All at once I felt like running again, but still I couldn't leave. Instead I looked over the mass of bot's for Yoketron's helm. I could always find comfort in my father's embrace no matter what and it didn't take long to spot him either. Within a few moments of maneuvering the crowd, I found myself beside my father clinging to his spindly form.

"Ah, there you are my dear," He piped wrapping his arms around me, pulling me closer to his warmth, "I've been wondering where you ran off too." He smiled kissing my temple, (apparently he missed me too) I clung to him tighter.

"Father…_please, _take me home…I want to go _home_." I pled desperately optics threatening to tear as I buried my face in his neck.

"Elita? What's—" A loud repetitious clanging cut him off and resonated through the room, all chattering ceased.

"Everyone please, may I have your attention." Councilor Xenon announced (somehow) in his monotonous voice from the platform at the front of the room, "If I may, I'd like to thank you all for being here to attend this cotillion at the behest of our great and beautiful Femme Commander…Viscera." I wasn't looking but I'm certain Viscera had joined Xenon on stage as I heard heavy foot falls echo.

The room went up with applause and for once I wished the noise wouldn't stop, if it did Viscera would start speaking in that horrendous tank wrenching voice of hers. But, to my great dismay, the noise died down.

"Good evening Autobot's, and thank you all again for being here at my _humblest_ request. I _wholly_ believe that by bringing our bot's together from inside and outside the foundation not only up hold's morality in our ranks, but our integrity as well." More applause filled the room but just as quickly died down again.

"As Femme Commander I _promise_ to do my very best to uphold the regality that makes this army strong." She boasted even further and I clung to my father tighter, her voice scraped my audios like nails against a chalkboard. That should be _me_ up there saying that.

"To command an army is no easy feat, although it may appear that way as I have all my servants—I mean _soldiers_ do the hard work for me." She taunted and the room burst into raucous laughter at the offending joke. This was shear torture.

"Father, can we go…_please_?" I pled desperately again into his neck.

"It'll be over soon dearest, I promise." Yoketron whispered soothingly rubbing my back. My body trembled; I didn't know how much more of this I could take.

"But enough about that, I'd like to get to the spark of why I'm making this announcement tonight." The room quieted again.

"As you may already know as I am Femme Commander, there are certain…_duties_ that must be fulfilled." A pause in her speech, something was…off. I'm not certain if anyone else noticed it but the tone in Viscera's voice had changed, and for the first time I peeked at the platform and saw Viscera wasn't only sharing the stage with Councilor Xenon but also…with Optimus Prime as well. Then, upon closer inspection, I noticed she was (_gasp!_)…she was…_holding his hand__?_

"And that grandest duty is why tonight, in the presence of every Autobot here, I'd like to announce the official launch of the courtship between Optimus Prime and myself." The room went up again in monstrous cheers, but somehow I couldn't hear it. All I could hear was my spark was pounding.

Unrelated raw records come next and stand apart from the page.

theorem signalOut_keeps {s0 : State} {s t c r} (h0 : Keeps s0 s) : Keeps s0 (signalOut s t c r) := by
  unfold signalOut
  repeat' first
    | with_reducible first | assumption | apply modChan_keeps
    | split

theorem execSignalInterrupt_keeps {s0 : State} {tile ch s} (h2 : Keeps s0 s) :
    KOut s0 (execSignalInterrupt tile ch s) := by
  unfold execSignalInterrupt
  repeat' first
    | with_reducible first | assumption | apply signalOut_keeps | apply dmaIrq_keeps | apply ok_keeps
    | (extract_lets +onlyGivenNames w)
    | split

theorem execSpurBlockLock_keeps {s0 : State} {port s} (h1 : Keeps s0 s) : KOut s0 (execSpurBlockLock port s) := by
  unfold execSpurBlockLock
  repeat' first
    | with_reducible first | assumption | apply State.modSpur_keeps | apply spurEnter_keeps | apply ok_keeps
    | split

theorem execOri_keeps {s0 : State} {k gd ga imm s} (h4 : Keeps s0 s) : KOut s0 (execOri k gd ga imm s) := by
  unfold execOri
  repeat' with_reducible first | assumption | apply plain_keeps

theorem execPmbusAlert_keeps {s0 : State} {words s} (h1 : Keeps s0 s) : KOut s0 (execPmbusAlert words s) := by
  unfold execPmbusAlert
  repeat' first
    | with_reducible first | assumption | apply pmbStatus_keeps | apply ok_keeps | apply Keeps.foldl
    | intro _
    | (extract_lets +onlyGivenNames w)
    | split

theorem frameDone_keeps {s0 : State} {s key f} (h0 : Keeps s0 s) : Keeps s0 (frameDone s key f) := by
  unfold frameDone
  repeat' first
    | with_reducible first | assumption | apply spurFrame_keeps | apply State.count_keeps | apply State.emit_keeps
    | with_reducible first | apply State.count64_keeps | apply noteDepth_keeps | apply State.setEgq_keeps
    | with_reducible apply busWriteMany_keeps
    | (extract_lets +onlyGivenNames w;
        refine Keeps.cut (s0 := s0) w ?a ?b;
        (case' a => dsimp only [w]); (case' b => clear_value w; intro hw))
    | (extract_lets +onlyGivenNames w)
    | split
    | dsimp +zetaDelta only
    | ((with_reducible refine Keeps.isMk ?_ ?_); rfl)

theorem execFrameTransmitEnd_keeps {s0 : State} {iot port s} (h2 : Keeps s0 s) :
    KOut s0 (execFrameTransmitEnd iot port s) := by
  unfold execFrameTransmitEnd
  repeat' first
    | with_reducible first | assumption | apply frameDone_keeps | apply ok_keeps
    | split

theorem execLd_keeps {s0 : State} {k gd a size sx s} (h5 : Keeps s0 s) : KOut s0 (execLd k gd a size sx s) := by
  unfold execLd
  repeat' with_reducible first | assumption | apply loadOne_keeps

theorem noteDelayOf_keeps {s0 : State} {s ru delay} (h0 : Keeps s0 s) : Keeps s0 (noteDelayOf s ru delay) := by
  unfold noteDelayOf
  repeat' first
    | with_reducible first | assumption | apply State.modFh_keeps | apply State.modCor_keeps
    | (extract_lets +onlyGivenNames w;
        refine Keeps.cut (s0 := s0) w ?a ?b;
        (case' a => dsimp only [w]); (case' b => clear_value w; intro hw))
    | (extract_lets +onlyGivenNames w)
    | split
    | dsimp +zetaDelta only
    | ((with_reducible refine Keeps.isMk ?_ ?_); rfl)

theorem execDmaEvtSet_keeps {s0 : State} {r tile mask s} (h3 : Keeps s0 s) :
    KOut s0 (execDmaEvtSet r tile mask s) := by
  unfold execDmaEvtSet
  repeat' with_reducible first | assumption | apply writeAnswer_keeps | apply ok_keeps

theorem reshed_keeps {s0 : State} {s ru boundary} (h0 : Keeps s0 s) : Keeps s0 (reshed s ru boundary) := by
  unfold reshed
  repeat' first
    | with_reducible first | assumption | apply State.setField_keeps | apply State.modCor_keeps
    | (extract_lets +onlyGivenNames w)
    | split

theorem execFrameBoundary_keeps {s0 : State} {ru carrier s} (h2 : Keeps s0 s) :
    KOut s0 (execFrameBoundary ru carrier s) := by
  unfold execFrameBoundary
  repeat' first
    | with_reducible first | assumption | apply reshed_keeps | apply ok_keeps
    | split

theorem execLehrLag_keeps {s0 : State} {duty s} (h1 : Keeps s0 s) : KOut s0 (execLehrLag duty s) := by
  unfold execLehrLag
  repeat' first
    | with_reducible first | assumption | apply State.orReg_keeps | apply State.setField_keeps | apply ok_keeps
    | split

theorem listedRecs_keeps {s0 : State} {j more s} (h2 : Keeps s0 s) : Keeps s0 (listedRecs j more s).2 := by
  unfold listedRecs
  repeat' first
    | with_reducible first | assumption | apply State.count_keeps | apply jobRead_keeps | apply jobRecs_keeps
    | with_reducible apply ok_keeps
    | intro _
    | (extract_lets +onlyGivenNames w)
    | split

theorem writeReports_keeps {s0 : State} {carrier j s} (h2 : Keeps s0 s) : Keeps s0 (writeReports carrier j s) := by
  unfold writeReports
  repeat' first
    | with_reducible first | assumption | apply failJob_keeps | apply jobWrite_keeps | apply setJob_keeps
    | with_reducible apply ok_keeps
    | intro _
    | (extract_lets +onlyGivenNames w)
    | split

theorem searchJob_keeps {s0 : State} {func margin thresh tile ref peaks after s} (h6 : ∀ (y0 : AccJob) (y1 : State),
    Keeps s0 y1 → Keeps s0 (after y0 y1)) (h7 : Keeps s0 s) :
    KOut s0 (searchJob func margin thresh tile ref peaks after s) := by
  unfold searchJob
  repeat' first
    | with_reducible first | assumption | apply failRead_keeps | apply listedRecs_keeps | apply setJob_keeps
    | with_reducible first | apply writeReports_keeps | apply ok_keeps | apply_assumption -exfalso -symm
    | intro _
    | (extract_lets +onlyGivenNames w)
    | split
    | dsimp +zetaDelta only
    | ((with_reducible refine Keeps.isMk ?_ ?_); rfl)

theorem onRecs_keeps {s0 : State} {addrs f j s} (h3 : Keeps s0 s) : Keeps s0 (onRecs addrs f j s).2.2 := by
  unfold onRecs
  repeat' first
    | with_reducible first | assumption | apply jobRecs_keeps
    | (extract_lets +onlyGivenNames w;
        refine Keeps.cut2 (s0 := s0) w ?a ?b;
        (case' a => dsimp only [w]); (case' b => clear_value w; intro hw))
    | split
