theorem execFdiv_keeps {s0 : State} {k fd fa fb dbl s} (h5 : Keeps s0 s) : KOut s0 (execFdiv k fd fa fb dbl s) := by
  unfold execFdiv
  repeat' with_reducible first | assumption | apply fbin_keeps

theorem execRetentionMonitorLatch_keeps {s0 : State} {island mv s} (h2 : Keeps s0 s) :
    KOut s0 (execRetentionMonitorLatch island mv s) := by
  unfold execRetentionMonitorLatch
  repeat' first
    | with_reducible first | assumption | apply State.setField_keeps | apply ok_keeps
    | split

theorem execMinu_keeps {s0 : State} {k gd ga gb s} (h4 : Keeps s0 s) : KOut s0 (execMinu k gd ga gb s) := by
  unfold execMinu
  repeat' with_reducible first | assumption | apply binOp_keeps

theorem sendDelta_keeps {s0 : State} {s n r} (h0 : Keeps s0 s) : Keeps s0 (sendDelta s n r) := by
  unfold sendDelta
  repeat' first
    | with_reducible first | assumption | apply sendBlob_keeps | apply peerSend_keeps | apply modExport_keeps
    | (extract_lets +onlyGivenNames w;
        refine Keeps.cut (s0 := s0) w ?a ?b;
        (case' a => dsimp only [w]); (case' b => clear_value w; intro hw))
    | (extract_lets +onlyGivenNames w)
    | split

theorem exportStep_keeps {s0 : State} {s n r b t} (h0 : Keeps s0 s) : Keeps s0 (exportStep s n r b t) := by
  unfold exportStep
  repeat' first
    | with_reducible first | assumption | apply putPair_keeps | apply sendDelta_keeps | apply modExport_keeps
    | with_reducible apply answerExport_keeps
    | (extract_lets +onlyGivenNames w;
        refine Keeps.cut (s0 := s0) w ?a ?b;
        (case' a => dsimp only [w]); (case' b => clear_value w; intro hw))
    | (extract_lets +onlyGivenNames w)
    | split

theorem execCqResultArrive_keeps {s0 : State} {tile core tag s} (h3 : Keeps s0 s) :
    KOut s0 (execCqResultArrive tile core tag s) := by
  unfold execCqResultArrive
  repeat' first
    | with_reducible first | assumption | apply State.setReg_keeps | apply State.setCore_keeps
    | with_reducible first | apply State.count_keeps | apply ok_keeps
    | (extract_lets +onlyGivenNames w)
    | split

theorem execPauseFrameRepeat_keeps {s0 : State} {qid s} (h1 : Keeps s0 s) : KOut s0 (execPauseFrameRepeat qid s) := by
  unfold execPauseFrameRepeat
  repeat' first
    | with_reducible first | assumption | apply pauseOut_keeps | apply State.setQueue_keeps | apply ok_keeps
    | (extract_lets +onlyGivenNames w)
    | split

theorem execPolarDec_keeps {s0 : State} {tile ref s} (h2 : Keeps s0 s) : KOut s0 (execPolarDec tile ref s) := by
  unfold execPolarDec
  repeat' with_reducible first | assumption | apply runJob_keeps | apply simple_keeps

theorem execVwiden_keeps {s0 : State} {k vd va sh ty mode s} (h6 : Keeps s0 s) :
    KOut s0 (execVwiden k vd va sh ty mode s) := by
  unfold execVwiden
  repeat' with_reducible first | assumption | apply vins_keeps

theorem execFmovf_keeps {s0 : State} {k fd ga half s} (h4 : Keeps s0 s) : KOut s0 (execFmovf k fd ga half s) := by
  unfold execFmovf
  repeat' with_reducible first | assumption | apply plain_keeps

theorem execFcvti_keeps {s0 : State} {k gd fa dbl s} (h4 : Keeps s0 s) : KOut s0 (execFcvti k gd fa dbl s) := by
  unfold execFcvti
  repeat' with_reducible first | assumption | apply plain_keeps

theorem execPmbusTrim_keeps {s0 : State} {vinMv s} (h1 : Keeps s0 s) : KOut s0 (execPmbusTrim vinMv s) := by
  unfold execPmbusTrim
  repeat' first
    | with_reducible first | assumption | apply State.modPower_keeps | apply State.setReg_keeps
    | with_reducible first | apply trimEntry_keeps | apply ok_keeps | apply Keeps.foldl
    | (extract_lets +onlyGivenNames w;
        refine Keeps.cut (s0 := s0) w ?a ?b;
        (case' a => dsimp only [w]); (case' b => clear_value w; intro hw))
    | (extract_lets +onlyGivenNames w)
    | split

theorem satOp_keeps {s0 : State} {op k gd ga gb s} (h5 : Keeps s0 s) : KOut s0 (satOp op k gd ga gb s) := by
  unfold satOp
  repeat' with_reducible first | assumption | apply plain_keeps

theorem execSubs_keeps {s0 : State} {k gd ga gb s} (h4 : Keeps s0 s) : KOut s0 (execSubs k gd ga gb s) := by
  unfold execSubs
  repeat' with_reducible first | assumption | apply satOp_keeps

theorem vfbin_keeps {s0 : State} {op k vd va vb ty s} (h6 : Keeps s0 s) : KOut s0 (vfbin op k vd va vb ty s) := by
  unfold vfbin
  repeat' with_reducible first | assumption | apply vins_keeps

theorem execVfsub_keeps {s0 : State} {k vd va vb ty s} (h5 : Keeps s0 s) : KOut s0 (execVfsub k vd va vb ty s) := by
  unfold execVfsub
  repeat' with_reducible first | assumption | apply vfbin_keeps

theorem execSynceSelect_keeps {s0 : State} {ql s} (h1 : Keeps s0 s) : KOut s0 (execSynceSelect ql s) := by
  unfold execSynceSelect
  repeat' first
    | with_reducible first | assumption | apply State.setField_keeps | apply State.takeFresh_keeps | apply ok_keeps
    | intro _
    | (extract_lets +onlyGivenNames w)
    | split

theorem noteLoss_keeps {s0 : State} {s k p x3} (h0 : Keeps s0 s) : Keeps s0 (noteLoss s k p x3) := by
  unfold noteLoss
  repeat' first
    | with_reducible first | assumption | apply State.orReg_keeps | apply sdStat_keeps | apply State.count_keeps
    | with_reducible apply State.setField_keeps
    | split

theorem execLinkDown_keeps {s0 : State} {iot port loss s} (h3 : Keeps s0 s) :
    KOut s0 (execLinkDown iot port loss s) := by
  unfold execLinkDown
  repeat' first
    | with_reducible first | assumption | apply enterStep_keeps | apply noteLoss_keeps | apply dropLink_keeps
    | with_reducible apply ok_keeps
    | split

theorem execClogHarvest_keeps {s0 : State} {tile stuck s} (h2 : Keeps s0 s) :
    KOut s0 (execClogHarvest tile stuck s) := by
  unfold execClogHarvest
  repeat' first
    | with_reducible first | assumption | apply dutyDone_keeps | apply fuseUpdate_keeps | apply harvestOne_keeps
    | with_reducible first | apply ok_keeps | apply Keeps.foldl
    | (extract_lets +onlyGivenNames w)
    | split

theorem createRun_keeps {s0 : State} {s n b anchor} (h0 : Keeps s0 s) : Keeps s0 (createRun s n b anchor) := by
  unfold createRun
  repeat' with_reducible first | assumption | apply startRun_keeps | apply installWin_keeps | apply State.takeFresh_keeps

theorem execRunCreate_keeps {s0 : State} {m b s} (h2 : Keeps s0 s) : KOut s0 (execRunCreate m b s) := by
  unfold execRunCreate
  repeat' first
    | with_reducible first | assumption | apply refuse_keeps | apply createRun_keeps | apply State.raise_keeps
    | with_reducible first | apply serve_keeps | apply ok_keeps
    | intro _
    | (extract_lets +onlyGivenNames w)
    | split
    | dsimp only [State.modBoot, State.modStor]

theorem execRing_keeps {s0 : State} {r tile ch s} (h3 : Keeps s0 s) : KOut s0 (execRing r tile ch s) := by
  unfold execRing
  repeat' with_reducible first | assumption | apply bell_keeps

theorem execExportReplyReceive_keeps {s0 : State} {corridor hiEnd tagOk status peerRun s} (h5 : Keeps s0 s) :
    KOut s0 (execExportReplyReceive corridor hiEnd tagOk status peerRun s) := by
  unfold execExportReplyReceive
  repeat' first
    | with_reducible first | assumption | apply peerDrop_keeps | apply State.setPeer_keeps | apply modExport_keeps
    | with_reducible first | apply State.modRun_keeps | apply exportFails_keeps | apply ok_keeps
    | (extract_lets +onlyGivenNames w;
        refine Keeps.cut (s0 := s0) w ?a ?b;
        (case' a => dsimp only [w]); (case' b => clear_value w; intro hw))
    | (extract_lets +onlyGivenNames w)
    | split
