-- ==== Sys2Proof/Laws/Keeps09.lean ====
section
/-! SUPPORT. Each shared operation and each command keeps what `Keeps` says (part 9 of 10, in the order in which
they use one another). -/

namespace Sys2Proof.Machine

theorem execNeg_keeps {s0 : State} {k gd ga f s} (h4 : Keeps s0 s) : KOut s0 (execNeg k gd ga f s) := by
  unfold execNeg
  repeat' with_reducible first | assumption | apply plain_keeps

theorem helloAtPort_keeps {s0 : State} {m p slot hostNonce encKey s} (h5 : Keeps s0 s) :
    Keeps s0 (helloAtPort m p slot hostNonce encKey s) := by
  unfold helloAtPort
  repeat' first
    | with_reducible first | assumption | apply helloNone_keeps | apply helloAnswer_keeps | apply endSession_keeps
    | (extract_lets +onlyGivenNames w)
    | split

theorem execOscReady_keeps {s0 : State} {island s} (h1 : Keeps s0 s) : KOut s0 (execOscReady island s) := by
  unfold execOscReady
  repeat' first
    | with_reducible first | assumption | apply signal_keeps | apply ok_keeps
    | split

theorem execTimeStep_keeps {s0 : State} {s} (h0 : Keeps s0 s) : KOut s0 (execTimeStep s) := by
  unfold execTimeStep
  repeat' first
    | with_reducible first | assumption | apply gafferStep_keeps | apply ok_keeps
    | split

theorem execGmskMlse_keeps {s0 : State} {tile ref s} (h2 : Keeps s0 s) : KOut s0 (execGmskMlse tile ref s) := by
  unfold execGmskMlse
  repeat' first
    | with_reducible first | assumption | apply runJob_keeps | apply listedRecs_keeps
    | intro _
    | (extract_lets +onlyGivenNames w;
        refine Keeps.cut2 (s0 := s0) w ?a ?b;
        (case' a => dsimp only [w]); (case' b => clear_value w; intro hw))
    | split

theorem exportEnd_keeps {s0 : State} {s n r} (h0 : Keeps s0 s) : Keeps s0 (exportEnd s n r) := by
  unfold exportEnd
  repeat' first
    | with_reducible first | assumption | apply releaseRun_keeps | apply dropExport_keeps
    | split

theorem pprCounts_keeps {s0 : State} {s t} (h0 : Keeps s0 s) : Keeps s0 (pprCounts s t) := by
  unfold pprCounts
  repeat' with_reducible first | assumption | apply State.setReg_keeps

theorem stackUp_keeps {s0 : State} {x0 x1} (h0 : Keeps s0 x0) : Keeps s0 (stackUp x0 x1) := by
  unfold stackUp
  refine pprCounts_keeps (pprCounts_keeps (boot_keeps (h0.trans ⟨⟨rfl, rfl, id, fun _ x a b => ⟨x, a, rfl, b, id⟩, Nat.le_refl _, Nat.le_refl _, List.prefix_refl _, List.prefix_refl _⟩, filter_wf _, id, id, id⟩) id id (fun _ x a b => ⟨x, a, rfl, b, id⟩) (Nat.le_refl _) rfl))

theorem execVrotj_keeps {s0 : State} {k vd va ty mode s} (h5 : Keeps s0 s) :
    KOut s0 (execVrotj k vd va ty mode s) := by
  unfold execVrotj
  repeat' with_reducible first | assumption | apply vcun_keeps

theorem execTimeConfigHoldover_keeps {s0 : State} {m value rest s} (h3 : Keeps s0 s) :
    KOut s0 (execTimeConfigHoldover m value rest s) := by
  unfold execTimeConfigHoldover
  repeat' with_reducible first | assumption | apply timeSetting_keeps

theorem execVins_keeps {s0 : State} {k vd ga n ty s} (h5 : Keeps s0 s) : KOut s0 (execVins k vd ga n ty s) := by
  unfold execVins
  repeat' with_reducible first | assumption | apply vins_keeps
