/-- Settles O47: a message is discarded or taken, a time event does its action, and the rest meet their guards. -/
theorem ptpAndTimeEvents : Obligations.PtpAndTimeEvents := by
  unfold Obligations.PtpAndTimeEvents
  intro iot port domain n b d falling t1 corr t2 dev ql s v
  refine ⟨fun hport => ⟨fun hno => exec_ptpMessageReceive_discarded hport b hno, fun hprofile hdomain hrole => ?taken⟩,
    fun hport hmaster hcal hprofile => ?sync, fun hen => ⟨fun x hbest => ?source, fun hbest => ?noSource⟩,
    fun t hwtr hpast => ?restored, fun hen hsense => ⟨fun hgm => exec_ppsInEdge_measured hen hsense dev hgm,
      fun sec hgm => ⟨fun hfar => (exec_ppsInEdge_grandmaster hen hsense dev hgm).trans (if_pos hfar),
        fun hnear => (exec_ppsInEdge_grandmaster hen hsense dev hgm).trans (if_neg (Nat.not_lt.mpr hnear))⟩⟩,
    fun hgm hlate href => ?missed, fun hn hen hmore hdue => exec_timeEventFire_due hn hen hmore hdue⟩
  case taken =>
    have htake := fun body => exec_ptpMessageReceive_taken hport (domain := domain) body hprofile hdomain hrole
    refine ⟨htake _, fun hslave => ⟨?oneStep, ?twoStep, fun x hx => ⟨fun htwo => ?followUp, ?delayResp⟩⟩,
      fun hmaster => ?delayReq, fun hprofile2 hmaster => ⟨fun hroom => ?granted, ?cancelled⟩⟩
    case oneStep => rw [htake, ptpTake_oneStep hslave]
    case twoStep => rw [htake, ptpTake_twoStep hslave]
    case followUp => rw [htake, ptpTake_followUp hslave hx htwo]
    case delayResp => rw [htake, ptpTake_delayResp hslave hx]
    case delayReq => exact (htake _).trans (congrArg _ (if_pos hmaster))
    case granted => exact (htake _).trans (congrArg _ (unicastAsk_granted hprofile2 hmaster n hroom))
    case cancelled => exact (htake _).trans (congrArg _ (unicastDrop_forgets hprofile2 d))
  case sync => exact (if_neg (by simp [hport])).trans (if_pos (by simp [hmaster, hcal, hprofile]))
  case source =>
    show execSynceSelect ql s = _
    simp only [execSynceSelect, hen, hbest, Bool.not_true, Bool.false_eq_true, if_false, ok]
  case noSource =>
    show execSynceSelect ql s = _
    simp only [execSynceSelect, hen, hbest, Bool.not_true, Bool.false_eq_true, if_false, ok]
  case restored =>
    show execSynceWaitToRestore iot port s = _
    simp only [execSynceWaitToRestore, hwtr, hpast, if_true, ok]
  case missed => exact if_pos (by simp [hgm, hlate, href])
end Sys2Proof.Machine
end

section
/-! SUPPORT. The Wenaef fabrics: loading, unloading, re-arming and status (R479, R492 to R496), and with them O49. -/

namespace Sys2Proof.Machine

@[simp] theorem State.fabOf_modFab (s : State) (f : Nat) (g : Fab → Fab) : (s.modFab f g).fabOf f = g (s.fabOf f) := by
  simp [State.fabOf, State.modFab, mgetD, mget_mset_self]

theorem State.fabOf_of_fab_eq {s t : State} (h : t.fab = s.fab) (f : Nat) : t.fabOf f = s.fabOf f := by
  unfold State.fabOf
  rw [h]

/-! ### FAB_LOAD (R492 to R494) -/

section Load
variable {m : TcsMsg} {fab : Nat} {s u : State} (hacc : Accepted opFabLoad m 0 s u)
include hacc

/-- A load of a VALID slot that passes its checks starts in its mailbox. -/
theorem exec_fabLoad_begins {slot drainMs : Nat} (hslot : slot < 64)
    (hcheck : fabCheck m fab drainMs true (holdMbx u m 0x0901 []) = none)
    (hvalid : (mgetD { st := 0, total := 0, written := 0, data := [], blocks := [] } u.stor.slots slot).st = 2) :
    exec (.fabLoad m fab slot drainMs) s = .next (fabBegin m fab (some slot) drainMs 1 (holdMbx u m 0x0901 [])) := by
  refine congrArg ok (begin_accepted_goesOn hacc ?_)
  have hvalid' : (mgetD { st := 0, total := 0, written := 0, data := [], blocks := [] }
      (holdMbx u m 0x0901 []).stor.slots slot).st = 2 := hvalid
  simp only [opFabLoad, hslot, decide_true, hcheck, hvalid']

/-- An unload that passes its checks starts in its mailbox at STOPPING. -/
theorem exec_fabUnload_begins {drainMs : Nat} (hcheck : fabCheck m fab drainMs true (holdMbx u m 0x0901 []) = none) :
    exec (.fabUnload m fab drainMs) s = .next (fabBegin m fab none drainMs 2 (holdMbx u m 0x0901 [])) := by
  refine congrArg ok (begin_accepted_goesOn hacc ?_)
  simp only [opFabLoad, hcheck]

/-- A re-arm that passes its checks switches the named lines on again and is answered. -/
theorem exec_fabRearm_answered {line : Nat} (hline : line < 1152 ∨ line = 0xFFFF) (hcheck : fabCheck m fab 0 true u = none) :
    let v := u.modFab fab fun x => { x with off := x.off.filter fun l => !(line == 0xFFFF || l == line) }
    let w := v.setField (R.FAB_STATE fab) 10 0 (v.fabOf fab).off.length
    Answered (exec (.fabRearm m fab line) s) opFabLoad m .ok (fabPayload 0 0) 0 (zeroRegs w
      (((List.range 16).filter fun i => w.flag (R.FAB_CONT_LINE fab i) 31 &&
        (line == 0xFFFF || w.field (R.FAB_CONT_LINE fab i) 10 0 == line)).map (R.FAB_CONT_LINE fab))) := by
  have harg : (decide (line < 1152) || line == 0xFFFF) = true := by simpa using hline
  refine congrArg ok ((serve_accepted hacc).trans ?_)
  simp only [harg, hcheck]

end Load

/-- FAB_STATUS of a present fabric answers its registers (R495). -/
theorem exec_fabStatus_answered {m : TcsMsg} {fab : Nat} {s u : State}
    (hacc : Accepted { opcode := 0x0902, onchip := true } m 0 s u) (hready : u.parison = false ∨ fab = 0)
    (hpresent : fabPresent u fab = true) :
    Answered (exec (.fabStatus m fab) s) { opcode := 0x0902, onchip := true } m .ok ((R.FAB_STATE fab :: R.FAB_EVT fab ::
      (List.range 8).map (R.FAB_IMAGE_HASH fab) ++ (List.range 16).map (R.FAB_CONT_LINE fab)).flatMap
        fun a => leBytes 4 (u.reg a).toNat) 0 u := by
  refine congrArg ok ((serve_accepted hacc).trans ?_)
  have hgo : ¬ (u.parison && !(fab == 0)) = true := by
    rcases hready with hpar | hzero
    · simp [hpar]
    · simp [hzero]
  simp only [unguarded, if_neg hgo, hpresent, Bool.not_true, Bool.false_eq_true, if_false]

/-! ### The steps of a load or unload (R493) -/

section Job
variable {fab : Nat} {s : State} {j : FabJob} (hjob : (s.fabOf fab).job = some j)
include hjob

/-- What an image read by a load in VERIFY brings about. -/
theorem exec_fabImageVerify_read (hst : fabSt s fab = 1) (hslot : j.slot.isSome = true) :
    exec (.fabImageVerify fab none) s = .next (fabGiveUp (countRead 4 true s) fab j .ue) ∧
    ∀ img, exec (.fabImageVerify fab (some img)) s =
      if !((img.signer.map (fabKeyOk s)).getD false) then .next (fabGiveUp s fab j .authFail)
      else if img.fab ≠ fab ∨ !img.forPart ∨ !fabStatic img then .next (fabGiveUp s fab j .badArg)
      else .next (setFabSt (extendMeas (6 + fab) img.hash (s.modFab fab fun x =>
        { x with job := some { j with image := some img, at_ := s.now } })) fab 2) := by
  have hexec : ∀ o, exec (.fabImageVerify fab o) s = execFabImageVerify fab o s := fun _ => rfl
  refine ⟨?_, fun img => ?_⟩
  · rw [hexec]
    simp only [execFabImageVerify, hjob, hst, hslot, beq_self_eq_true, Bool.and_self, Bool.not_true, Bool.false_eq_true,
      if_false, ok]
  · rw [hexec]
    simp only [execFabImageVerify, hjob, hst, hslot, beq_self_eq_true, Bool.and_self, Bool.not_true, Bool.false_eq_true,
      if_false, ok]
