-- ==== Sys2Proof/Machine/Dispatch.lean ====
section
/-! DEFINITION. `execute(d)`: one arm per instruction (spec/40_fetch_decode_cycle.md R74). The state has `pc` already advanced. -/

namespace Sys2Proof.Machine

def exec (i : Instr) (s : State) : Host.Outcome State Fault Refusal :=
  match i with
  | .br mask off => Sys2Proof.Machine.execBr mask off s
  | .addReg dr sr1 sr2 => Sys2Proof.Machine.execAddReg dr sr1 sr2 s
  | .addImm dr sr1 imm => Sys2Proof.Machine.execAddImm dr sr1 imm s
  | .ld dr off => Sys2Proof.Machine.execLd dr off s
  | .st sr off => Sys2Proof.Machine.execSt sr off s
  | .jsrr base => Sys2Proof.Machine.execJsrr base s
  | .jsr off => Sys2Proof.Machine.execJsr off s
  | .andReg dr sr1 sr2 => Sys2Proof.Machine.execAndReg dr sr1 sr2 s
  | .andImm dr sr1 imm => Sys2Proof.Machine.execAndImm dr sr1 imm s
  | .ldr dr base off => Sys2Proof.Machine.execLdr dr base off s
  | .str sr base off => Sys2Proof.Machine.execStr sr base off s
  | .reserved8 => Sys2Proof.Machine.execReserved8 s
  | .not dr sr => Sys2Proof.Machine.execNot dr sr s
  | .ldi dr off => Sys2Proof.Machine.execLdi dr off s
  | .sti sr off => Sys2Proof.Machine.execSti sr off s
  | .jmp base => Sys2Proof.Machine.execJmp base s
  | .reserved13 => Sys2Proof.Machine.execReserved13 s
  | .lea dr off => Sys2Proof.Machine.execLea dr off s
  | .trap vec => Sys2Proof.Machine.execTrap vec s
  | .getc => Sys2Proof.Machine.execGetc s
  | .out => Sys2Proof.Machine.execOut s
  | .puts => Sys2Proof.Machine.execPuts s
  | .inp => Sys2Proof.Machine.execInp s
  | .putsp => Sys2Proof.Machine.execPutsp s
  | .halt => Sys2Proof.Machine.execHalt s

end Sys2Proof.Machine
end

My body felt numb. A mistake, it _had_ to be a mistake, those _vile_ words she spilled couldn't have been true. She…was courting Optimus Prime?

"No…no, it's not true…"

I couldn't feel my hands. I'd lost my grip sliding helplessly to the floor.

"What? Elita?—_Elita_!" My father's voice faded with every word and slowly, everything began to fade.

Slowly, the sounds disappeared

Slowly…. the lights went dim.

_Slooowly_….my spark began to calm

_Slooooowly_…..I fell into blackness.